| Work instructions |
Each entry needs to be retyped exactly, with nothing added or dropped.
┌─ Data provided
/-- R110: GETSTATS ends a run without a refusal mark; its observation is the run's responses, and the first count
reported is the number of predictions in it. -/
def Obligations.ObservedRunReportsItsPredictions : Prop :=
  ∀ (s : State) (p : Predictor),
    s.CountsPredictions → s.lc = .ready p → s.clean → p.cfg.hardwareBits ≤ 2 ^ 32 - 1 →
    ∃ (t : State) (n m b : Stat),
      exec .getstats s = .next t ∧
      t.observation = some (currentRun s.responses ++ [.getstats n m b]) ∧
      n.toNat = predictCount (currentRun s.responses ++ [.getstats n m b]) ∧ m = p.nmisp ∧
      b.toNat = p.cfg.hardwareBits
end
└─
| Answer section |
/-- R110: GETSTATS ends a run without a refusal mark; its observation is the run's responses, and the first count
reported is the number of predictions in it. -/
def Obligations.ObservedRunReportsItsPredictions : Prop :=
  ∀ (s : State) (p : Predictor),
    s.CountsPredictions → s.lc = .ready p → s.clean → p.cfg.hardwareBits ≤ 2 ^ 32 - 1 →
    ∃ (t : State) (n m b : Stat),
      exec .getstats s = .next t ∧
      t.observation = some (currentRun s.responses ++ [.getstats n m b]) ∧
      n.toNat = predictCount (currentRun s.responses ++ [.getstats n m b]) ∧ m = p.nmisp ∧
      b.toNat = p.cfg.hardwareBits
end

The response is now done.